Top of AVAILABLE DATA
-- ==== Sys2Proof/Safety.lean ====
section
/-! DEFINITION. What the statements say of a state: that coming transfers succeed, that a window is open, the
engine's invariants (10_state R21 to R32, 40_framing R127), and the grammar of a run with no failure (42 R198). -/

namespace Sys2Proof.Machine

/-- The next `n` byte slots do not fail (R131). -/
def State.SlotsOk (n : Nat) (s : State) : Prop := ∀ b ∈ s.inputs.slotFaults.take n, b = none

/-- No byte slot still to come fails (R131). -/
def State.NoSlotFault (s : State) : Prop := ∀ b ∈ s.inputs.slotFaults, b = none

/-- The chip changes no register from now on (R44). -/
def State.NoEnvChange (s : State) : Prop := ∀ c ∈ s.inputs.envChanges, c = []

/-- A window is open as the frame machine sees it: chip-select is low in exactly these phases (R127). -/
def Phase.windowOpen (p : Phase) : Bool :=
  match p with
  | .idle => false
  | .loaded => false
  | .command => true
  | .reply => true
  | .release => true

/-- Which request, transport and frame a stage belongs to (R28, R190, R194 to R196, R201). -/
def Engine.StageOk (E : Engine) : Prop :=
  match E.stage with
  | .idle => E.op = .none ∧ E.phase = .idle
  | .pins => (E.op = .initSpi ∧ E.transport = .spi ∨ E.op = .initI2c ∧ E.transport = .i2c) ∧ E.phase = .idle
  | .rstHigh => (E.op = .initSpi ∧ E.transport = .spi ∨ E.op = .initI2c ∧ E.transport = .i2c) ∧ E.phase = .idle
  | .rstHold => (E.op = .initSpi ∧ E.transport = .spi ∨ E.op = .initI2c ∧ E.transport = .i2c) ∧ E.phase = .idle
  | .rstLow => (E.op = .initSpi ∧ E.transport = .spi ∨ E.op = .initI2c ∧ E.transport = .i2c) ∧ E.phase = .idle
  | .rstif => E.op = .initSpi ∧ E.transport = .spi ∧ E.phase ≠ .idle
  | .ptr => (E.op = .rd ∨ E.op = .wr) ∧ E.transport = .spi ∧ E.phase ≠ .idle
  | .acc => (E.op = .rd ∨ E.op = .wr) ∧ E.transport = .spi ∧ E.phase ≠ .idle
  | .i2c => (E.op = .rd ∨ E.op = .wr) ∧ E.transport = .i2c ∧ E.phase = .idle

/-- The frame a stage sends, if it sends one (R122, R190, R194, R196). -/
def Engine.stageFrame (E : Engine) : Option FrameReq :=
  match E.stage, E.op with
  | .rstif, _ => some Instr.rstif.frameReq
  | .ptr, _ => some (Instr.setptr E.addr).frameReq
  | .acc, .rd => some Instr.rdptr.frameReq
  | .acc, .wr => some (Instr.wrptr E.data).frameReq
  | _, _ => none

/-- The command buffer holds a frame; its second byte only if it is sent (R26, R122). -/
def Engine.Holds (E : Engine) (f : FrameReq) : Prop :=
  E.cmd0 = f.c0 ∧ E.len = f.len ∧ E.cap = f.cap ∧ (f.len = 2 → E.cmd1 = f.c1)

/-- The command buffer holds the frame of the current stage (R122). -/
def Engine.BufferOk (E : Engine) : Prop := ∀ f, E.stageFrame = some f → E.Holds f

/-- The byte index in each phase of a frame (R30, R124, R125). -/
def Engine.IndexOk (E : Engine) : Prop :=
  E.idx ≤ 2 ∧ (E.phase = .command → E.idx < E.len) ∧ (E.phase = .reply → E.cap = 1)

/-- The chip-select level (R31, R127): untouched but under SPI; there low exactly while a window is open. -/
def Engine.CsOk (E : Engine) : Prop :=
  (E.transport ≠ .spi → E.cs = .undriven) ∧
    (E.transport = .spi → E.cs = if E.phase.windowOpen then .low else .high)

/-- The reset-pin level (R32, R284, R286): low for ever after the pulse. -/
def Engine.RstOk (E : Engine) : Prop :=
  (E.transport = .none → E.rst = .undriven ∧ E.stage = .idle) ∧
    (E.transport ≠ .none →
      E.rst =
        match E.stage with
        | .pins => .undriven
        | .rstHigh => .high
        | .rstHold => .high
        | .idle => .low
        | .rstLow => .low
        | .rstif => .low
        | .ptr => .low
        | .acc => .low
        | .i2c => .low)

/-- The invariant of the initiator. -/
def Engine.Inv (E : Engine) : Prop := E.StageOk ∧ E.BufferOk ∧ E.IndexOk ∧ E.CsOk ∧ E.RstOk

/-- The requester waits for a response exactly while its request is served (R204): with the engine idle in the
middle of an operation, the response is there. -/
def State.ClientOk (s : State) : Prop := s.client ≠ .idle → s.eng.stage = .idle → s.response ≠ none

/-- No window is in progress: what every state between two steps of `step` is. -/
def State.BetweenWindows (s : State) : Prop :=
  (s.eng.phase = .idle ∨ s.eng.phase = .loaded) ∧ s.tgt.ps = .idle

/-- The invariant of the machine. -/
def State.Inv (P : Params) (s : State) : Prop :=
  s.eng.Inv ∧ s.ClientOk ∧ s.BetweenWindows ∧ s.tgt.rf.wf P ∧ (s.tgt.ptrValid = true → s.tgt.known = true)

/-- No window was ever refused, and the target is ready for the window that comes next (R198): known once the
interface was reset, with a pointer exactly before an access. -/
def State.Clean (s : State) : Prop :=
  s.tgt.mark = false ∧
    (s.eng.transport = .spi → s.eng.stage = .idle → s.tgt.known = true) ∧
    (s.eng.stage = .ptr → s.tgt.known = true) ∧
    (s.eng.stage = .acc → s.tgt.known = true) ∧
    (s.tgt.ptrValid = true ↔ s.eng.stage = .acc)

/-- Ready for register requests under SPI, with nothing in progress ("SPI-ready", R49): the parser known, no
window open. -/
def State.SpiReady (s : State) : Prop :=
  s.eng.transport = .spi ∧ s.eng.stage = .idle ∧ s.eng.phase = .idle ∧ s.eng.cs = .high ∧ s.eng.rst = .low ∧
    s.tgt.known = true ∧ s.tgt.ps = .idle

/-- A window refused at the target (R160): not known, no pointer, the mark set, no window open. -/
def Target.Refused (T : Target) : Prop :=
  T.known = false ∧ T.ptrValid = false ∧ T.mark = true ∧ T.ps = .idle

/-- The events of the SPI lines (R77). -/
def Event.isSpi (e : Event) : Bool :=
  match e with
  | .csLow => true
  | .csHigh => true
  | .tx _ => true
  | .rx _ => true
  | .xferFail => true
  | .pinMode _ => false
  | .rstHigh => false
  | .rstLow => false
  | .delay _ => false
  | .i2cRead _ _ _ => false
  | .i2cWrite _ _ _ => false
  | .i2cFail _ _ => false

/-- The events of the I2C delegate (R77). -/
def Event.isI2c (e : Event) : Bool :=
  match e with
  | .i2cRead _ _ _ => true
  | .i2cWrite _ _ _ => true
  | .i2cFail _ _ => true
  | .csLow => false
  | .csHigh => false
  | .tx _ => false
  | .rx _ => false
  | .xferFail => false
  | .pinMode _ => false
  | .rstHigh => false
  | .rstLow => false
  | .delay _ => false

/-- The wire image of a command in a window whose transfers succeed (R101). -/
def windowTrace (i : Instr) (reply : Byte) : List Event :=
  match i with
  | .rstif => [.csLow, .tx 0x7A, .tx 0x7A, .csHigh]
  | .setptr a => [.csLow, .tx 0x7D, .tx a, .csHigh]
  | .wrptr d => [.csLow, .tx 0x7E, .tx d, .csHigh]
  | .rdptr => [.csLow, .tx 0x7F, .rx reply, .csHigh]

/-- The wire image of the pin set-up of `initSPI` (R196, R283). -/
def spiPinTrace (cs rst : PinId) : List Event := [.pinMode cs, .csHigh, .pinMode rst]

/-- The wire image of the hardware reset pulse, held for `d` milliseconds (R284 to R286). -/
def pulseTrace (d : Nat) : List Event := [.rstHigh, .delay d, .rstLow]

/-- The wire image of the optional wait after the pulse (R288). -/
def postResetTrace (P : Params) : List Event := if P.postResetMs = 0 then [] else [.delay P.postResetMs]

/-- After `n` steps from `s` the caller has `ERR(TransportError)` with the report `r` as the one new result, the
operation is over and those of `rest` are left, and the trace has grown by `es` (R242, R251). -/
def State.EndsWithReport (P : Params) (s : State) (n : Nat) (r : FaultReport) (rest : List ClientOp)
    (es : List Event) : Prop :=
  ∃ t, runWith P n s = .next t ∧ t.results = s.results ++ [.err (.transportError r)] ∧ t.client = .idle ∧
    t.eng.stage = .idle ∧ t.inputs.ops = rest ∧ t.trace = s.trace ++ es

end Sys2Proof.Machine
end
Bottom of AVAILABLE DATA
Top of AVAILABLE DATA
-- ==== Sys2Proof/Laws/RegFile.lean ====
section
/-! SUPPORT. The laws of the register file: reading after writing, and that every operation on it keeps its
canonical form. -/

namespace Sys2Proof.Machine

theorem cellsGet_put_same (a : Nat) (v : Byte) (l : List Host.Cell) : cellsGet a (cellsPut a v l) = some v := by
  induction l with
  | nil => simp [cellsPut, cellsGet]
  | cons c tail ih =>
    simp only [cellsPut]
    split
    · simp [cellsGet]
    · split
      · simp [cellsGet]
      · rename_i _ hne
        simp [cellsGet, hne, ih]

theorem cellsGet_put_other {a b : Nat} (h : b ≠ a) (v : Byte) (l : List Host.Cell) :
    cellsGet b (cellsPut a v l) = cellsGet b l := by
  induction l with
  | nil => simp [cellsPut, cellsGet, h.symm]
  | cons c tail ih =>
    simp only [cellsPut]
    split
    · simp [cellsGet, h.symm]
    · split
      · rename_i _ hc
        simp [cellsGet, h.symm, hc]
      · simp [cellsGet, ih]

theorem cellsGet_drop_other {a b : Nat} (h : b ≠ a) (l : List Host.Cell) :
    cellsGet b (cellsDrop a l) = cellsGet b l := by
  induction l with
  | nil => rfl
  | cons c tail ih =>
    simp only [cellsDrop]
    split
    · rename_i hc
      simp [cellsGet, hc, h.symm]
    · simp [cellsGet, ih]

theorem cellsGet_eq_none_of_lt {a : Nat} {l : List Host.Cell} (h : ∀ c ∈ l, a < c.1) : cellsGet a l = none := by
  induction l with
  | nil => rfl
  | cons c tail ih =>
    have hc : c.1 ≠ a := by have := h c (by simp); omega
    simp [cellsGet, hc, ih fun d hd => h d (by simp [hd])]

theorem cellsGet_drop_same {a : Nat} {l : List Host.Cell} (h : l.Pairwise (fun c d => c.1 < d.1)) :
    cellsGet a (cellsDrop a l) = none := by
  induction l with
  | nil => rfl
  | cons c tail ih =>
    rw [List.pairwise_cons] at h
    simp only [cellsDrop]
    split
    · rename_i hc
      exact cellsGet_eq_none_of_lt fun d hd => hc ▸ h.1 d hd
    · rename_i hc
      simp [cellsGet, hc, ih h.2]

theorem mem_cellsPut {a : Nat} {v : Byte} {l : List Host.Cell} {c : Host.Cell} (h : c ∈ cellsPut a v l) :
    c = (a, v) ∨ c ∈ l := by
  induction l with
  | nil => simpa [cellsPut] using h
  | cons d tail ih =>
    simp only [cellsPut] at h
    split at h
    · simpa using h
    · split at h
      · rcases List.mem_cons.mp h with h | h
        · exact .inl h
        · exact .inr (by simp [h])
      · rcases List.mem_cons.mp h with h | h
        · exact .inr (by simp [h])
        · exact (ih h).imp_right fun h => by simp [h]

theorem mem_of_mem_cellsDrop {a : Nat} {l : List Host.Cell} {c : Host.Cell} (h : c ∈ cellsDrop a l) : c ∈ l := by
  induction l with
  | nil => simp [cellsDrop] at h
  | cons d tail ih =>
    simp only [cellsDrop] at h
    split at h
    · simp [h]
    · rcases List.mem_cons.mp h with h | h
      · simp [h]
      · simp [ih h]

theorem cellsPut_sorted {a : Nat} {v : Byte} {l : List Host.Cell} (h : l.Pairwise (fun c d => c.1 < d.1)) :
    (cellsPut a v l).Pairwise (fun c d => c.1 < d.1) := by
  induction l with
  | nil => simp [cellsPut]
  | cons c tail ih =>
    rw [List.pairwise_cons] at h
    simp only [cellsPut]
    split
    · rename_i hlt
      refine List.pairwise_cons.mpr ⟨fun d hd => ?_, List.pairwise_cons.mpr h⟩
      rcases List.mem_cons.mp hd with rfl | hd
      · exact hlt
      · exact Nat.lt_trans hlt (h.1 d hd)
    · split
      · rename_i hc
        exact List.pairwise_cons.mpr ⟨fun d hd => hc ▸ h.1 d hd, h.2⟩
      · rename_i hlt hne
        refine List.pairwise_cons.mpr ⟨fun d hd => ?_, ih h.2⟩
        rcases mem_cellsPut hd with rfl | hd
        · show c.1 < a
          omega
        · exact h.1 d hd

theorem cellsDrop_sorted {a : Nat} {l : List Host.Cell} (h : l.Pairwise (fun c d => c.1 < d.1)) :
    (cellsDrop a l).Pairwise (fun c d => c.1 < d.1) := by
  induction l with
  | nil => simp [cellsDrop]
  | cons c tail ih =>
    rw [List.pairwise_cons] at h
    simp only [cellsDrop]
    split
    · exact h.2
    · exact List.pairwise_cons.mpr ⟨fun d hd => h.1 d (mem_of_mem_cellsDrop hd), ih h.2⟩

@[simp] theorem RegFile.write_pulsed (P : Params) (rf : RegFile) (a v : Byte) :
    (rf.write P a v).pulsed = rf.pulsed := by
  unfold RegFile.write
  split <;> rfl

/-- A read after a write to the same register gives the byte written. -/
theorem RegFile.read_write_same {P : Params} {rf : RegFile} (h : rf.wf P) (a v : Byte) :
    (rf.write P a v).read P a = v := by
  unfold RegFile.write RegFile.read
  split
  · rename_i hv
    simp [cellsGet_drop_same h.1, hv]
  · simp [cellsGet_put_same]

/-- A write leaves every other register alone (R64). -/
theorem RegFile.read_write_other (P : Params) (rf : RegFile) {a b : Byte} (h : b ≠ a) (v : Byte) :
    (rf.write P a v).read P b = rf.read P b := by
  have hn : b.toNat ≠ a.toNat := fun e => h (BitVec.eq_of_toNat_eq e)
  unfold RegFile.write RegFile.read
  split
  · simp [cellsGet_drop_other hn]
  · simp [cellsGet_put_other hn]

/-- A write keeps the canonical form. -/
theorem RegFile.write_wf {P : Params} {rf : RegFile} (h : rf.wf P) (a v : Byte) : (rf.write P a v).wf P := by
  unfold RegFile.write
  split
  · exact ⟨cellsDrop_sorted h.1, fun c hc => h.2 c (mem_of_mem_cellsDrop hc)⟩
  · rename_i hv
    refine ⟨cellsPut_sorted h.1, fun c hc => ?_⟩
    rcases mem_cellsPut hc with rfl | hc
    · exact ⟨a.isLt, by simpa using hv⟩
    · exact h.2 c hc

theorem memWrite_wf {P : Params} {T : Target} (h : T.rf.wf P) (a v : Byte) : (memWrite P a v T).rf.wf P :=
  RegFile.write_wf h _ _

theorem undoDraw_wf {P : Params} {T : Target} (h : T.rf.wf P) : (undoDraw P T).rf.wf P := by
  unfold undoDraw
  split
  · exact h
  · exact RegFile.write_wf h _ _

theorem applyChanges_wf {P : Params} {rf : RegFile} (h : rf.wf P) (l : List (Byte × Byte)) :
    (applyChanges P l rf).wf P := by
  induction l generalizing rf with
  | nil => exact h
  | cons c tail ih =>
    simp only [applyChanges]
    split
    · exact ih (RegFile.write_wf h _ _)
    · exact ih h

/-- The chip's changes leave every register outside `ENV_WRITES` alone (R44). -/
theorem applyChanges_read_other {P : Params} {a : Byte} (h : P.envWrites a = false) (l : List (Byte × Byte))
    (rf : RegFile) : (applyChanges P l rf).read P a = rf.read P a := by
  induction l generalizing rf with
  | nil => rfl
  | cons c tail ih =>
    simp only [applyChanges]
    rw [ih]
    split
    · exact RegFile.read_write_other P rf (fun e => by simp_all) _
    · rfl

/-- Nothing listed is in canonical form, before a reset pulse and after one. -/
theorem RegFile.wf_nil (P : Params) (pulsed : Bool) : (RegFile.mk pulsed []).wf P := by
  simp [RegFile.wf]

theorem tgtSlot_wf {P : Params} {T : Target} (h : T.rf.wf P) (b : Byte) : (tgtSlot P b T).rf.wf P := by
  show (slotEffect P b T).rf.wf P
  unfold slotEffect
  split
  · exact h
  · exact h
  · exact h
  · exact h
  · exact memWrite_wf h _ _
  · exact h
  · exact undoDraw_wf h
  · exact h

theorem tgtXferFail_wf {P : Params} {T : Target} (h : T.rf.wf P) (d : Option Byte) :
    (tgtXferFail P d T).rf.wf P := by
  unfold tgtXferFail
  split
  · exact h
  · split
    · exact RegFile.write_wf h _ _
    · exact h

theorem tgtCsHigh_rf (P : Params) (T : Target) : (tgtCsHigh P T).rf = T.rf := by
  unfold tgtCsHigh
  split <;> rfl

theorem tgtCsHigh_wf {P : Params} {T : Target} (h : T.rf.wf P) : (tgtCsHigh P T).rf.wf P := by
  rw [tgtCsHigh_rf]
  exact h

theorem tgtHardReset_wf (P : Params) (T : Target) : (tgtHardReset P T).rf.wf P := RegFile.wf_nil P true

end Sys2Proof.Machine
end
Bottom of AVAILABLE DATA
▶ [EXERCISE DETAILS] The expected answer is an exact copy of the lines above, beginning at the line with "some (Instr.wrptr E.data).frameReq" and ending at the line with "def Engine.Holds (E", with both ends in.

▶ [ANSWER FOR THIS EXERCISE]
  | .acc, .wr => some (Instr.wrptr E.data).frameReq
  | _, _ => none

/-- The command buffer holds a frame; its second byte only if it is sent (R26, R122). -/
def Engine.Holds (E : Engine) (f : FrameReq) : Prop :=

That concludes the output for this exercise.